Tuesday, February 02, 2010

HRW slams Jordan - but avoids slamming the Arab world

Human Rights Watch just wrote a report slamming Jordan for arbitrarily revoking the citizenship of a few thousand Palestinian Arabs. I had covered the phenomenon here as well as Jordan's absurd defense of the practice.

What is interesting is HRW's legal arguments against Jordan's actions. After the organization goes into detail on the right to nationality, it adds this paragraph:

Prevention of statelessness

In addition to the prohibition on arbitrary deprivation of nationality, the 1961 Convention on the Reduction of Statelessness provides additional guidance on situations in which nationality must not be withdrawn: states must not "deprive a person of his nationality if such deprivation would render him stateless."[28] To the contrary, article 1 of the convention stipulates that a state "shall grant its nationality to a person born in its territory who would otherwise be stateless."[29] The convention also declares that states must not "deprive any person or group of persons of their nationality on racial, ethnic, religious or political grounds" and that a "transfer of territory shall include provisions designed to ensure that no person shall become stateless as a result of the transfer."[30] Jordan has not yet acceded to this convention. It is, however, a party to the Convention on the Rights of the Child, which requires it to "respect the right of the child to preserve his or her identity, including nationality."[31]

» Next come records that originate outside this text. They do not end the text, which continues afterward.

-- ==== Sys2Proof/Word.lean ====
section
/-! DEFINITION. The word types of the engine: bytes, 16-bit words, and 4-bit fields used as numbers (spec/00_scope.md R7). -/

namespace Sys2Proof

/-- An 8-bit unsigned value: a general register, a timer, a byte of memory (10_state.md R21, R29, R32). -/
abbrev Byte := BitVec 8

/-- A 16-bit unsigned value: `I`, `PC`, `SP`, a stack entry, an instruction word (10_state.md R24, R26 to R28). -/
abbrev Word := BitVec 16

/-- The number of a general register, 0 to 15 (10_state.md R21). -/
abbrev Reg := Fin 16

/-- A 4-bit field of an instruction word used as a number (30_encoding.md R93). -/
abbrev Nibble := Fin 16

/-- `VF`, the carry, borrow and collision flag (10_state.md R22). -/
def vf : Reg := 15

end Sys2Proof
end

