-- ==== Sys2Proof/Laws/State.lean ====
section
/-! SUPPORT. One lemma per field and named update of the state, and the readings of registers after a write. -/

namespace Sys2Proof.Machine

variable (s : State)

/-! ### setReg -/

@[simp] theorem State.setReg_i (r : Reg) (b : Byte) : (s.setReg r b).i = s.i := rfl
@[simp] theorem State.setReg_pc (r : Reg) (b : Byte) : (s.setReg r b).pc = s.pc := rfl
@[simp] theorem State.setReg_sp (r : Reg) (b : Byte) : (s.setReg r b).sp = s.sp := rfl
@[simp] theorem State.setReg_stack (r : Reg) (b : Byte) : (s.setReg r b).stack = s.stack := rfl
@[simp] theorem State.setReg_dt (r : Reg) (b : Byte) : (s.setReg r b).dt = s.dt := rfl
@[simp] theorem State.setReg_st (r : Reg) (b : Byte) : (s.setReg r b).st = s.st := rfl
@[simp] theorem State.setReg_key (r : Reg) (b : Byte) : (s.setReg r b).key = s.key := rfl
@[simp] theorem State.setReg_wait (r : Reg) (b : Byte) : (s.setReg r b).wait = s.wait := rfl
@[simp] theorem State.setReg_waitReg (r : Reg) (b : Byte) : (s.setReg r b).waitReg = s.waitReg := rfl
@[simp] theorem State.setReg_mem (r : Reg) (b : Byte) : (s.setReg r b).mem = s.mem := rfl
@[simp] theorem State.setReg_fb (r : Reg) (b : Byte) : (s.setReg r b).fb = s.fb := rfl
@[simp] theorem State.setReg_fbChanged (r : Reg) (b : Byte) : (s.setReg r b).fbChanged = s.fbChanged := rfl
@[simp] theorem State.setReg_fault (r : Reg) (b : Byte) : (s.setReg r b).fault = s.fault := rfl
@[simp] theorem State.setReg_drawCount (r : Reg) (b : Byte) : (s.setReg r b).drawCount = s.drawCount := rfl
@[simp] theorem State.setReg_reports (r : Reg) (b : Byte) : (s.setReg r b).reports = s.reports := rfl

/-! ### setFlag -/

@[simp] theorem State.setFlag_i (f : Bool) : (s.setFlag f).i = s.i := rfl
@[simp] theorem State.setFlag_pc (f : Bool) : (s.setFlag f).pc = s.pc := rfl
@[simp] theorem State.setFlag_sp (f : Bool) : (s.setFlag f).sp = s.sp := rfl
@[simp] theorem State.setFlag_stack (f : Bool) : (s.setFlag f).stack = s.stack := rfl
@[simp] theorem State.setFlag_dt (f : Bool) : (s.setFlag f).dt = s.dt := rfl
@[simp] theorem State.setFlag_st (f : Bool) : (s.setFlag f).st = s.st := rfl
@[simp] theorem State.setFlag_key (f : Bool) : (s.setFlag f).key = s.key := rfl
@[simp] theorem State.setFlag_wait (f : Bool) : (s.setFlag f).wait = s.wait := rfl
@[simp] theorem State.setFlag_waitReg (f : Bool) : (s.setFlag f).waitReg = s.waitReg := rfl
@[simp] theorem State.setFlag_mem (f : Bool) : (s.setFlag f).mem = s.mem := rfl
@[simp] theorem State.setFlag_fb (f : Bool) : (s.setFlag f).fb = s.fb := rfl
@[simp] theorem State.setFlag_fbChanged (f : Bool) : (s.setFlag f).fbChanged = s.fbChanged := rfl
@[simp] theorem State.setFlag_fault (f : Bool) : (s.setFlag f).fault = s.fault := rfl
@[simp] theorem State.setFlag_drawCount (f : Bool) : (s.setFlag f).drawCount = s.drawCount := rfl
@[simp] theorem State.setFlag_reports (f : Bool) : (s.setFlag f).reports = s.reports := rfl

Jordanians of Palestinian origin whose nationality is withdrawn become stateless because, under international law, Palestine in 2009 is not a state and has not been one at any time since Jordan's independence.[32]

While it is true that HRW's legal arguments are a bit of a stretch - as they mention, Jordan never accepted the Convention on the Reduction of Statelessness and indeed most nations did not, including the US (Israel did) - nevertheless it is interesting that HRW is using it as a basis for an argument that what Jordan is doing is wrong.

Because by that very same argument, every Arab country is equally wrong by refusing to grant citizenship to people of Palestinian origin born in their countries - who now number in the millions. Not only is the Convention on the Reduction of Statelessness being violated, but also the Convention on the Rights of the Child, which states:
Article 7

1. The child shall be registered immediately after birth and shall have the right from birth to a name, the right to acquire a nationality and. as far as possible, the right to know and be cared for by his or her parents.

2. States Parties shall ensure the implementation of these rights in accordance with their national law and their obligations under the relevant international instruments in this field, in particular where the child would otherwise be stateless.

Article 8

1. States Parties undertake to respect the right of the child to preserve his or her identity, including nationality, name and family relations as recognized by law without unlawful interference.

As HRW notes earlier, "Palestine" is not a nation that is recognized under international law, which means that between the two conventions, every Arab nation is violating international law by refusing to allow children of Palestinian Arab origin to become citizens. (Even if you expand the definition of "nationality" and "identity" to include Palestinian Arabs, keeping children stateless is proscribed in this Convention.) Practically every nation on the planet has ratified the Convention on the Rights of the Child. (Somalia and the US are the only exceptions, UNICEF explains why here.)

Human Rights Watch is not afraid to take on Jordan in defense of Palestinian Arab rights to a nationality. Do they have the guts to take on the entire Arab world - including the Palestinian Arab leadership who oppose the naturalization of their own people in other countries, against their will?

The legal and moral arguments are identical. But it is a lot less politically correct.